Сообщения о наркотиках вызывают такую же сенсацию, как убийства, шпионские аферы и сплетни из интимной жизни артистов. Мы убеждаем себя, что нас привлекает стремление к познанию: ведь наркомания — серьезная социальная проблема, наркотики содействуют росту преступности, ставят под угрозу любого из нас. Читатель бульварных изданий превращается в этакого исследователя, философа, почти ученого. Но отчего ни одна газета не помещает таких же развернутых репортажей об одиночестве стариков или о генной инженерии — темах более скучных, но не менее серьезных?
Репортажи, как правило, содержат свидетельства, обращенные к душе городского, довольно равнодушного и пресыщенного читателя, и потому их авторы любят подбросить к концу немного драматизма, чтобы возбудить изумление и создать напряженность.
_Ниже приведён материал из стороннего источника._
/-- Entry to striped mode: generators loaded (R263), E = 0 and numbers from 0 (R268, Table 11-2), credits granted anew and none waiting to be
returned (R290, R293); a TICK that waited goes first (R280); with the partner known before, RESUME begins (R311); with another, held packets
end their window (R106). -/
def stripeEntry (s : State) (p : Nat) : State :=
  let t := tlAt s p
  let s := wr (wr (wr (wr s WLT_SEQ_N p 0) WLT_SEQ_E p 0) WLT_OLDEST_O p 0) WLT_STATUS_RECOVER p 0
  let s := grantCredits s p
  let s := tlSet s p { t with since := 0, uncovered := false, tries := 0, cum := [], recvd := [], soak := [], corr := [], lost := [],
                              resume := t.same, resumeGot := false, rxw := t.agreed, sbTx := 0, sbRx := [], sbViol := false,
                              sbBad := none, part := if t.same then t.part else none }
  let s := { s with shk := { s.shk with freed := s.shk.freed.filter (fun e => e.1 / 8 != p) } }
  let s := tickHeld (rxLanesSet (linesSeed s p) p) p
  if t.same then resumeOut { s with shk := { s.shk with window := s.shk.window.filter (· != p) } } p
  else windowEnd s p

/-- R307: the data lanes of port `p` named in `kept` become logical lanes 0 upward, the rest the numbers after them, which are out of
service; so is the lane that the spare stands in for. At START the lanes of a narrower width are numbered alike, since R260 stripes over
lanes 0 to w − 1 (DEDUCED). -/
def renumber (s : State) (p : Nat) (kept : List Nat) : State :=
  let lanes := (lanesOf s p).filter (fun n => rd s LAN_STATUS_LOGICAL n != 4)
  let old := kept ++ (List.range (dataLanes s p)).filter (fun l => !kept.contains l)
  let new := fun l => (old.idxOf? l).getD l
  let stands := if rd s WLT_STATUS_SPARE p == 2 then some (rd s WLT_STATUS_SPARE_FOR p) else none
  let out := (List.range (dataLanes s p)).foldl (fun m i => if kept.length ≤ i || stands.any (fun l => new l == i) then m + 2 ^ i else m) 0
  let s' := forEach lanes s (fun s' n => wr s' LAN_STATUS_LOGICAL n (new (rd s LAN_STATUS_LOGICAL n)))
  let s' := match stands with | some l => wr s' WLT_STATUS_SPARE_FOR p (new l) | none => s'
  wr s' WLT_STATUS_OUT_LANES p out

/-- START (Table 10-6): partner identity is stored and compared, the agreed width taken; the ID clash is checked (R323). -/
def startReached (s : State) (p dev port rate : Nat) (spare : Bool) (w : Nat) (standIn : Option Nat) (ls : List Nat) : State :=
  let same := bit s TL_PARTNER_VALID p && rd s TL_PARTNER_DEV_ID p == dev && rd s TL_PARTNER_PORT p == port
  let s := wr (wr (wr s TL_PARTNER_DEV_ID p dev) TL_PARTNER_PORT p port) TL_PARTNER_MAX_RATE p rate
  let s := wr (wrb s TL_PARTNER_SPARE p spare) TL_PARTNER_VALID p 1
  let s := wrb (wr s PRT_STATUS_CUR_WIDTH p w) TL_PHY_STATUS_LEADER p (leads s p)
  let s := if widthOf w < dataLanes s p then inc s WIDTH_FALL p else s
  let s := match standIn with
    | some l => wr (wr s WLT_STATUS_SPARE p 2) WLT_STATUS_SPARE_FOR p l
    | none => wr s WLT_STATUS_SPARE p (if !hasSpare s p then 0 else if (rd s TL_PHY_STATUS_RX_OK p).testBit 4 then 1 else 3)
  let s := tlUpd (renumber s p ls) p (fun t => { t with same := same, agreed := w })
  nbrUpdate (clashCheck s p) p

/-- R318: when a member of an ACTIVE pair returns, the flows of the classes that the other member holds packets of stay there. -/
def staySet (s : State) (p : Nat) : State :=
  match mateUp s p with
  | none => s
  | some (_, m) =>
    let busy := fun c => s.shk.voq.any (fun e => e.1 / 8 % 72 == m && e.1 % 8 == c && !e.2.isEmpty)
      || (nget s.shk.staging m []).any (fun x => x.q.cls == c) || (tlAt s m).flights.any (fun f => f.q.cls == c)
    let ks := ((List.range 8).filter busy).map (p * 8 + ·)
    prtUpd s (fun x => { x with stay := ks ++ x.stay.filter (fun k => k / 8 != p) })

/-- A pair mismatch may be tried again once a member has trained (Table 11-6). -/
def pairRetrained (s : State) (p : Nat) : State :=
  forEach (List.range 32) s (fun s k =>
    if bit s WLT_PAIR_CTL_EN k && (rd s WLT_PAIR_CTL_PORT_A k == p || rd s WLT_PAIR_CTL_PORT_B k == p) then
      prtUpd s (fun x => { x with pairs := nset {} x.pairs k { (nget x.pairs k {}) with again := true } })
    else s)

/-- R298: a delay measurement begins: T1 is the device time in ps. -/
def delayStart (s : State) (p : Nat) : State :=
  let t := tlAt s p
  let t1 := devTime s * 1000 % 2 ^ 64
  let s := ctlOut s p 0x30 t.delayId (leBytes 8 t1)
  tlUpd s p (fun t => { t with delay := some (t.delayId, t1), delayId := (t.delayId + 1) % 256 })

/-- START ends at the stitch boundary (Table 10-6): the port is UP at its training rate, striped (R227, R232, R233). -/
def tlinkUp (s : State) (p : Nat) : State :=
  let t := tlAt s p
  let rate := if t.fast then t.lastRate else 1
  let s := prtUpd s (fun x => { x with retrain := x.retrain.filter (· != p) })
  let s := inc (wr (portState (tstateSet s p tRUN) p 3) PRT_STATUS_RATE p rate) LINK_UP p
  let s := degradedLink s p (if bit s PRT_STATUS_STEP_DONE p then t.target else 0)
  let s := pairRetrained (pairUps (stripeEntry s p) p) p
  delayStart (staySet (nbrUpdate s p) p) p

/-! ### Step-up (R279, Table 10-7) -/

/-- The attempt at `code` begins: no new stitches, electrical idle. -/
def pauseAt (s : State) (p code : Nat) : State :=
  let s := emit (linesIdle (replayStop (portState (tstateSet s p tPAUSE) p 4) p) p) (.link p "pause")
  tlUpd s p (fun t => { t with code := code, req := none, tll := false, lost := [] })

/-- An attempt fails: the next lower code (Table 10-7); at code 0x1 the port trains in full (R280). -/
def attemptFail (s : State) (p : Nat) : State :=
  let c := (tlAt s p).code
  let s := inc s RATE_FALL p
  if c ≤ 1 then
    let s := prtUpd (portState s p 2) (fun x => { x with retrain := p :: x.retrain.filter (· != p) })
    let e := rd s WLT_SEQ_E p
    let o := rd s WLT_OLDEST_O p
    trainStart (wr (tlUpd s p (fun t => { t with eDown := e, oDown := o })) PRT_STATUS_RATE p 0) p false
  else pauseAt s p (c - 1)

/-- SOAK fails (Table 10-7). -/
def soakFail (s : State) (p : Nat) : State := attemptFail (raise (inc s SOAK_FAIL p) 0x483 p) p

/-- A stitch that a command names by what it says passes its checks on a striped port, and `f` is what it does (R286). -/
def onStitch (p : Nat) (s : State) (f : State → State) : State :=
  if striped s p && !inBlockReset s 9 then f (slotIn s p) else s

/-- RATE_PAUSE_END (Table 10-7): TS1 per lane at the new rate. -/
def execRatePauseEnd (p : Fin 64) (s : State) : Res :=
  .next (if isTlink s p && tstate s p == tPAUSE then
      let e := rd s WLT_SEQ_E p
      let o := rd s WLT_OLDEST_O p
      let s := tlUpd (tstateSet s p tEQ) p (fun t => { t with ts1 := [], ts2 := [], after := 0, sendTs2 := false, eqP := [],
                                                                eDown := e, oDown := o, noReplay := false, fast := false })
      trainOuts (forEach (lanesOf s p) (wr s TL_PHY_STATUS_RX_OK p 0) (fun s l => wr s TLN_EQ_EQ_DONE l 0)) p
    else s)

/-- EQ_TIMEOUT (Table 10-7). -/
def execEqTimeout (p : Fin 64) (s : State) : Res :=
  .next (if isTlink s p && tstate s p == tEQ then attemptFail s p else s)

/-- SOAK_PASS (Table 10-7, R230). -/
def execSoakPass (p : Fin 64) (s : State) : Res :=
  .next (if isTlink s p && tstate s p == tSOAK then
      settle (tstateSet s p tRUN) p (tlAt s p).code (tlAt s p).target
    else s)

/-- R279, R300: RATE_REQ: the lower of the proposed code and this end's target is accepted, and PAUSE begins; a target that is already
reached settles the port. Where R229 does not let a step-up begin here, the request is not accepted (R233). -/
def rateReq (s : State) (p code : Nat) : State :=
  if !(striped s p && tstate s p == tRUN) || inBlockReset s 1 then s else
  if !running s || bit s PRT_STATUS_STEP_DONE p || !yields s p 0x20 then s else
  let t := targetRate s p (rd s TL_PARTNER_MAX_RATE p)
  let c := max 1 (min code t)
  let s := tlUpd (ctlOut s p 0x21 c []) p (fun x => { x with target := t })
  if c ≤ rd s PRT_STATUS_RATE p then settle (reqDone s p) p (rd s PRT_STATUS_RATE p) t else pauseAt s p c

/-- RATE_REQ_RECEIVE (R279). -/
def execRateReqReceive (p : Fin 64) (code : BitVec 4) (s : State) : Res := .next (onStitch p s (fun s => rateReq s p code.toNat))

/-- R279: RATE_ACK of the request outstanding. -/
def rateAck (s : State) (p c : Nat) : State :=
  if !striped s p then s else
  match (tlAt s p).req with
  | some (0x20, _, _) =>
    if c ≤ rd s PRT_STATUS_RATE p then settle (reqDone s p) p (rd s PRT_STATUS_RATE p) (tlAt s p).target else pauseAt s p c
  | _ => s

/-- RATE_ACK_RECEIVE (R279). -/
def execRateAckReceive (p : Fin 64) (code : BitVec 4) (s : State) : Res := .next (onStitch p s (fun s => rateAck s p code.toNat))

/-! ### Training stitches (R276 to R278) -/

/-- The fields of a training stitch (Table 10-5). -/
structure TrainSt where
  sub : Nat
  dev : Nat
  port : Nat
  logical : Nat
  spare : Bool
  width : Nat
  maxRate : Nat
  rxOk : Nat
  presetReq : Nat
  eqDone : Bool
deriving DecidableEq, Repr

/-- R276, R278: a good training stitch: its checks with number 0, header and marker. -/
def trainRead (raw : Bytes) : Option TrainSt :=
  match stitchRead raw 0 with
  | .error _ => none
  | .ok x =>
    let b := fun i => (x.payload.getD (i - 2) 0).toNat
    if x.type != 11 || x.vl != 0 || x.cr != 0 || x.payload.take 8 != marker || !(b 10 == 1 || b 10 == 2) then none else
    some { sub := b 10, dev := b 11 % 64, port := b 12 % 64, logical := b 13 % 8, spare := b 13 / 8 % 2 == 1,
           width := b 13 / 16 % 4, maxRate := b 14 % 16, rxOk := b 15 % 32, presetReq := b 16 % 8, eqDone := b 16 / 64 % 2 == 1 }

/-- The logical lane that lane number `i` of port `p` has in the reversed order (R228). -/
def revLogical (s : State) (p i : Nat) : Nat :=
  let w := dataLanes s p
  if hasSpare s p then (if i = 0 then 4 else w - i) else w - 1 - i

/-- R227, R228: the lane order of port `p` is reversed: every lane takes its logical number from the other end. -/
def reverseLanes (s : State) (p : Nat) : State :=
  forEach ((lanesOf s p).zipIdx) (wr s PRT_STATUS_REVERSED p 1) (fun s e => wr s LAN_STATUS_LOGICAL e.1 (revLogical s p e.2))

/-- The count of good stitches of logical lane `l` in a row starts again. -/
def laneRestart (s : State) (p l : Nat) : State :=
  let ok := rd s TL_PHY_STATUS_RX_OK p
  tlUpd (wr s TL_PHY_STATUS_RX_OK p (ok - (if ok.testBit l then 2 ^ l else 0))) p
    (fun t => { t with ts1 := nset 0 t.ts1 l 0, ts2 := nset 0 t.ts2 l 0 })

/-- The lanes in use for the width of logical lanes `ls` and a spare that stands in. -/
def usedLanes (ls : List Nat) (standIn : Option Nat) : List Nat :=
  (ls.filter (fun l => standIn != some l)) ++ (if standIn.isSome then [4] else [])

/-- LOCK ends when 16 good TS1 came in a row on every detected data lane (Table 10-6). -/
def lockStep (s : State) (p : Nat) : State :=
  let t := tlAt s p
  let det := (lanesOf s p).filter (fun n => rd s LAN_STATUS_LOGICAL n != 4 && rd s LAN_STATUS_ELEC n == 0)
  if !det.isEmpty && det.all (fun n => 16 ≤ nget t.ts1 (rd s LAN_STATUS_LOGICAL n) 0) then
    tlUpd (tstateSet s p tCONFIG) p (fun t => { t with ts1 := [], ts2 := [], after := 0, sendTs2 := false })
  else s
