-- ==== Sys2Proof/Machine/TickStart.lean ====
section
/-! DEFINITION. What a tick start does: gates, tick-bound windows, waiting jobs, triggers, LACE_TOUT and the tick messages
(R60, R63, R71, R72, R74, R119, R147, R152, Table 6-1). -/

namespace Sys2Proof.Machine

/-- Ticks close and decide PUs: not in QUIESCE (R152), nor in DRAIN (R425). -/
def ticksPlace (s : State) : Bool := running s

/-- The tick close for PU `u` of window `w` (Table 6-1): OPEN to GRACE; in a tick-bound window ASSIGNING to FREE, its held writes
discarded as misses and later ones at once until its next assignment (R150). A decision that the engine has not come to is made first (R151). -/
def tickClose (s : State) (w u : Nat) : State :=
  let s := if (puAt s u).state == 1 && !(puAt s u).noMem && bit s PLC_WIN_CTL_TICK_BOUND w then puDecide s u else s
  let e := puAt s u
  let tb := bit s PLC_WIN_CTL_TICK_BOUND w
  if e.state == 2 && (tb || bit s PLC_WIN_CTL_CLOSE_TICK w) then puSet s u { e with state := 3 }
  else if e.state == 1 && tb then
    let s := puFree (missDiscard (puUnhold s u) u e.held) u true
    puSet s u { (puAt s u) with drop := e.drop, window := w, head := e.head, slot := e.slot, pool := e.pool }
  else s

/-- R147: the decision for head `h` of tick-bound window `w` at the start of tick `t`; a slot that is not FREE makes none. -/
def tickDecide (s : State) (w : Nat) (t : TickPend) (h : Nat) : State :=
  let k := t.num % winD s w
  let u := rd s PLC_WIN_GEOM_PUBASE w + h * winD s w + k
  let e := puAt s u
  if e.state == 0 then
    let iv := if t.interval == 0xFFFFFFFF then rd s LCE_TICK_MIN else t.interval
    puSet s u { e with state := 1, window := w, head := h, slot := k, pool := rd s PLC_WIN_CTL_POOL w, tick := t.num,
                       ready := t.start + iv, noMem := false, redo := false, redirected := false }
  else
    let s := raise (inc s SLOT_BUSY w) 0x289 w
    recWait s { type := 7, pool := rd s PLC_WIN_CTL_POOL w, head := h, window := w, slot := k, tick := t.num }

/-- The enabled windows close and decide at the start of tick `t`. -/
def tickWindows (s : State) (t : TickPend) : State :=
  forEach (setIdx s PLC_WIN_CTL_EN) s (fun s w =>
    let s := forEach (s.plc.pu.filter (fun e => e.2.window == w)) s (fun s e => tickClose s w e.1)
    if bit s PLC_WIN_CTL_TICK_BOUND w then forEach (List.range (winH s w)) s (fun s h => tickDecide s w t h) else s)

/-- R72, R74: triggers in tick mode are scheduled, and LACE_TOUT gives its pulse. -/
def tickPins (s : State) (t : Nat) : State :=
  let s := forEach (List.range 16) s (fun s m =>
    if bit s TRIG_CTL_EN m && rd s TRIG_CTL_MODE m == 0 then schedule s m t else s)
  if bit s LCE_CTL_TOUT_EN then emit (emit s (.pin "LACE_TOUT" 0 true)) (.pin "LACE_TOUT" 0 false) else s

/-- R71: the tick message, with the record of the tick, on each up PCIe port of LCE_VDM_EN. -/
def tickMessages (s : State) (t : TickPend) : State :=
  forEach (List.range 64) s (fun s p =>
    if (rd s LCE_VDM_EN).testBit p && !isTlink s p && linkUp s p then
      formed s p 7 (portPt s p) (msgPkt { routing := 4, code := 0x7F, vendor := 0x3E4C, word := 1 } 0 7 (bridgeRid s p) (recordBytes (recordOf t)))
    else s)

/-- The registers of Lace at the start of tick `t` (R61, R63, Table 3-4). -/
def tickRegs (s : State) (t : TickPend) : State :=
  let s := lceUpd s (fun x => { x with prevStart := some t.start })
  let s := wr (wr s LCE_TICK_NOW 0 t.num) LCE_TICK_TIME 0 t.start
  let s := wr (wrb s LCE_STATUS_EARLY 0 t.early) LCE_STATUS_LATE 0 0
  if mode s == mQUIESCE then inc s TICK_QUIESCE else s

/-- The start of tick `t`. -/
def tickStart (s : State) (t : TickPend) : State :=
  let s := gateTick (tickRegs s t) t.num t.start
  let s := if ticksPlace s then tickWindows s t else s
  tickMessages (tickPins (resizeTicks (waitTicks s)) t.start) t

/-- TICK_START (R60): the oldest tick stamped starts; none starts while the tick former is in BLOCK reset (Table 17-3). -/
def execTickStart (s : State) : Res :=
  .next (match s.lce.pend with
    | [] => s
    | t :: l => if !laceRuns s || inBlockReset s 4 then s else tickStart (lceUpd s (fun x => { x with pend := l })) t)

end Sys2Proof.Machine
end

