-- ==== Sys2Proof/Machine/WeltRx.lean ====
section
/-! DEFINITION. A stitch of 128 bytes arrives on a T-link: its checks, the receiver's state, and what its type does (R265, R266, R272,
R273, R275, R286, R293 to R296, R316, Tables 10-3, 11-2 to 11-4, 12-1, 12-3). -/

namespace Sys2Proof.Machine

/-! ### Headers -/

/-- The fabric header that the first eight bytes of a packet spell (Table 12-1). -/
def hdrOf (l : Bytes) : FabHdr :=
  let v := leNat (l.take 8)
  let f := fun (n k : Nat) => v / 2 ^ n % 2 ^ k
  { dstDev := BitVec.ofNat 6 (f 0 6), dstPort := BitVec.ofNat 6 (f 6 6), part := BitVec.ofNat 4 (f 12 4), tc := BitVec.ofNat 3 (f 16 3),
    hash := BitVec.ofNat 8 (f 19 8), gseq := BitVec.ofNat 14 (f 27 14), srcDev := BitVec.ofNat 6 (f 41 6), ttl := BitVec.ofNat 4 (f 47 4),
    gseqV := f 51 1 == 1, placed := f 52 1 == 1, notice := f 53 1 == 1 }

/-- The notice that 32 bytes spell (Table 12-3). -/
def noticeOf (l : Bytes) : Notice :=
  let f := fun (n k : Nat) => leNat ((l.drop n).take k)
  { kind := BitVec.ofNat 8 (f 0 1), origin := BitVec.ofNat 6 (f 1 1), nseq := BitVec.ofNat 16 (f 2 2), source := BitVec.ofNat 12 (f 4 2),
    part := BitVec.ofNat 4 (f 6 1), sev := BitVec.ofNat 3 (f 7 1), time := BitVec.ofNat 64 (f 8 8) }

/-- The tick record that 32 bytes spell (Table 3-3). -/
def recordOfBytes (l : Bytes) : TickRec :=
  let f := fun (n k : Nat) => leNat ((l.drop n).take k)
  { tickNum := BitVec.ofNat 48 (f 0 6), src := BitVec.ofNat 4 (f 6 1), hops := BitVec.ofNat 3 (f 6 1 / 16), early := 128 ≤ f 6 1,
    masterId := BitVec.ofNat 6 (f 7 1), latePrior := f 7 1 / 64 % 2 == 1, resync := 128 ≤ f 7 1, masterTime := BitVec.ofNat 64 (f 8 8),
    pathDelay := BitVec.ofNat 32 (f 16 4), position := BitVec.ofNat 32 (f 20 4), interval := BitVec.ofNat 32 (f 24 4) }

/-- The packet that the bytes of its stitches spell. -/
def packetOf (l : Bytes) : Option Packet :=
  let h := hdrOf l
  (Config.tlpParse (l.drop 8)).map (fun pk =>
    if h.notice then { pk with op := .notice, kind := .posted, fab := some h, notice := some (noticeOf pk.data) }
    else { pk with fab := some h, notice := none })

/-! ### Bad stitches (R273, Table 11-2) -/

/-- The receiver enters RECOVER and asks for stitch E; in RECOVER it discards. -/
def recover (s : State) (p reason : Nat) : State :=
  if bit s WLT_STATUS_RECOVER p then s
  else nakOut (tlUpd (wr s WLT_STATUS_RECOVER p 1) p (fun t => { t with nakWhy := reason })) p reason

/-- A bad stitch; in SOAK it fails the attempt (Table 10-7). -/
def stitchBad (s : State) (p : Nat) : State :=
  let s := inc s STITCH_BAD p
  if tstate s p == tSOAK then soakFail s p else recover s p 0

/-- R272: corrected bytes count at the physical lane that carried them and in the window of R301. -/
def corrected (s : State) (p : Nat) (fixed : List Nat) : State :=
  if fixed.isEmpty then s else
  let w := widthOf (tlAt s p).rxw
  forEach fixed (inc s FEC_CORR p) (fun s i =>
    let l := i % w
    let s := match (tlAt s p).rxLanes[l]? with | some n => inc s LAN_FEC_CORR n | none => s
    tlUpd s p (fun t => { t with corr := nset 0 t.corr l (nget t.corr l 0 + 1), soak := nset 0 t.soak l (nget t.soak l 0 + 1) }))

/-- In SOAK, a lane has brought more corrected bytes than CORR_LIMIT (Table 10-7). -/
def soakOver (s : State) (p : Nat) : Bool :=
  tstate s p == tSOAK && (List.range (widthOf (tlAt s p).rxw)).any (fun l => rd s TL_SOAK_CORR_LIMIT p < nget (tlAt s p).soak l 0)

/-! ### Data stitches -/

/-- A packet's bytes are complete and good: its number is taken and it goes to the ingress pipeline; one that spells no packet is discarded. -/
def packetDone (s : State) (p : Nat) (t : Partial) : State :=
  if t.drop then stitchesFree s p t.vl t.n else
  let s := groupEnd s p (hdrOf t.bytes)
  match packetOf t.bytes with
  | some pk => if ingressOpen s p then ingress s p pk else stitchesFree s p t.vl t.n
  | none => stitchesFree s p t.vl t.n

/-- The first stitch of a packet (R316). -/
def packetStart (s : State) (p v : Nat) (l : Bytes) : State × Partial :=
  let r := groupStart s p (hdrOf l)
  (r.1, { vl := v, bytes := l, n := 1, drop := r.2 })

/-- A data stitch of type `ty` on virtual lane `v` is accepted. -/
def dataTake (s : State) (p ty v : Nat) (l : Bytes) : State :=
  let s := stitchesIn s p v 1
  let add := fun (t : Partial) => { t with bytes := t.bytes ++ l, n := t.n + 1 }
  match ty, (tlAt s p).part with
  | 1, _ =>
    let r := packetStart s p v l
    packetDone r.1 p r.2
  | 2, _ =>
    let r := packetStart s p v l
    tlUpd r.1 p (fun t => { t with part := some r.2 })
  | _, none => stitchesFree s p v 1
  | 3, some t => tlUpd s p (fun x => { x with part := some (add t) })
  | 4, some t => packetDone (tlUpd s p (fun x => { x with part := none })) p (add t)
  | _, some t => stitchesFree (tlUpd s p (fun x => { x with part := none })) p t.vl (t.n + 1)

/-- The buffer share of virtual lane `v` is full (R295). -/
def vlFull (s : State) (p v : Nat) : Bool := rd s WLT_VL_STAT2_GRANTED (p * 8 + v) ≤ rd s WLT_VL_STAT2_RX_OCC (p * 8 + v)

/-! ### CONTROL stitches (Tables 11-3, 11-4) -/

/-- A CONTROL stitch is accepted. -/
def controlTake (s : State) (p : Nat) (l : Bytes) : State :=
  let f := fun (n k : Nat) => leNat ((l.drop n).take k)
  let arg := f 1 1
  match f 0 1 with
  | 0x10 => retrainReq s p (arg % 2 == 1)
  | 0x11 => retrainAck s p (arg % 2 == 1)
  | 0x12 => widthReq s p (arg % 8) (arg / 8 % 4)
  | 0x13 => widthAck s p (arg % 8) (arg / 8 % 4)
  | 0x14 => widthGo s p (arg % 8) (arg / 8 % 4)
  | 0x15 => spareReq s p (arg % 8)
  | 0x16 => spareAck s p (arg % 8)
  | 0x17 => spareGo s p (arg % 8)
  | 0x20 => rateReq s p (arg % 16)
  | 0x21 => rateAck s p (arg % 16)
  | 0x30 => delayReq s p arg
  | 0x31 => delayResp s p arg (f 4 8) (f 12 8)
  | 0x32 => auditTake s p ((List.range 8).map (fun v => f (4 + 4 * v) 4)) (f 36 1 % 64) (f 36 1 / 64 % 2 == 1)
  | 0x33 =>
    if (tlAt s p).same then
      resumeTake s p (arg % 2 == 1) (arg / 2 % 2 == 1) (arg / 4 % 2 == 1) (f 4 2) ((List.range 8).map (fun v => f (6 + 2 * v) 2))
    else s
  | 0xA5 => s
  | _ => inc s CTL_BAD p

/-! ### The stitch -/

/-- A stitch that passed its checks: RECOVER ends, its credit return counts, and its type acts. -/
def stitchGood (s : State) (p : Nat) (x : Stitch) : State :=
  let f := fun (n k : Nat) => leNat ((x.payload.drop n).take k)
  let data := 1 ≤ x.type && x.type ≤ 5
  if data && vlFull s p x.vl then recover (raise (inc s CRED_OVF p) 0x487 p) p 1 else
  let s := goodStitch s p
  let s := if x.cr % 8 = 0 then s else creditTake s p (x.cr / 8) (x.cr % 8)
  match x.type with
  | 0 => s
  | 6 => s
  | 7 => creditsTake s p ((List.range 8).map (fun v => f (2 * v) 2))
  | 8 => ackTake s p (f 0 2)
  | 9 => nakTake s p (f 0 2)
  | 10 => recordIn s p (recordOfBytes x.payload)
  | 11 => controlTake s p x.payload
  | ty => dataTake s p ty x.vl x.payload

/-- A stitch arrives, and a run violation touches it or not (R265, R272, R273). -/
def stitchArrive (s : State) (p : Nat) (raw : Bytes) (viol : Bool) : State :=
  let f := fecScan raw
  let s := corrected s p f.2.1
  let s := if f.2.2 then inc s FEC_UNCORR p else s
  if viol || f.2.2 then stitchBad s p
  else if soakOver s p then soakFail s p
  else match stitchRead raw (rd s WLT_SEQ_E p) with
    | .error .type => stitchBad (raise (inc s TYPE_BAD p) 0x481 p) p
    | .error _ => stitchBad s p
    | .ok x => stitchGood s p x

/-- A stitch of the sideband that is bad: it counts, the spare is not available for 1 ms, and in SOAK the attempt fails. It stands in no
sequence, so nothing is asked for again (R301, R302; DEDUCED). -/
def sideBad (s : State) (p : Nat) : State :=
  let s := tlUpd (inc s STITCH_BAD p) p (fun t => { t with sbBad := some s.now })
  if tstate s p == tSOAK then soakFail s p else s

/-- A whole stitch of the sideband acts: CONTROL stitches are taken, others say nothing (R302). -/
def sideTake (s : State) (p : Nat) : State :=
  let t := tlAt s p
  if t.sbRx.length < 128 then s else
  let raw := t.sbRx.take 128
  let s := sideNext s p
  let s := match spareLane s p with | some n => trainFixed s p n raw | none => s
  if t.sbViol then sideBad s p
  else match stitchRead raw 0 with
    | .error .type => sideBad (raise (inc s TYPE_BAD p) 0x481 p) p
    | .error _ => sideBad s p
    | .ok x => if x.type = 11 then controlTake s p x.payload else s

/-- DATA_STITCH_RECEIVE (R273, R275, R286). -/
def execDataStitchReceive (p : Fin 64) (levels after : List (List (Fin 4))) (overflow : Bool) (s : State) : Res :=
  .next (if !striped s p || inBlockReset s 9 then s else
    let r := slotRead s p (levels.map (·.map (·.val))) (after.map (·.map (·.val)))
    let s := if overflow then ebOverflow r.1 p else stitchArrive r.1 p r.2.1 r.2.2
    if striped s p then sideTake s p else s)

end Sys2Proof.Machine
end

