-- ==== Sys2Proof/Machine/Dispatch.lean ====
section
/-! DEFINITION. The dispatch of a command to its meaning, one arm per command. -/

namespace Sys2Proof.Machine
Они ищут сильные, волнующие, но в то же время правдивые происшествия, примечательные подробности, захватывающие столкновения преступного мира с законом. Этим они невольно искажают действительность, которая бывает серой, скучной и невыигрышной. Вблизи производство наркотиков — спокойный и чуть ли не сонный процесс, по крайней мере в Азии. Для крестьянина оно мало чем отличается от выращивания цветной капусты или брюквы. Только при контрабандном перевозе возникает подлинная опасность, многократно умноженная затем с помощью ротаторов и телекамер по всем законам драматического искусства.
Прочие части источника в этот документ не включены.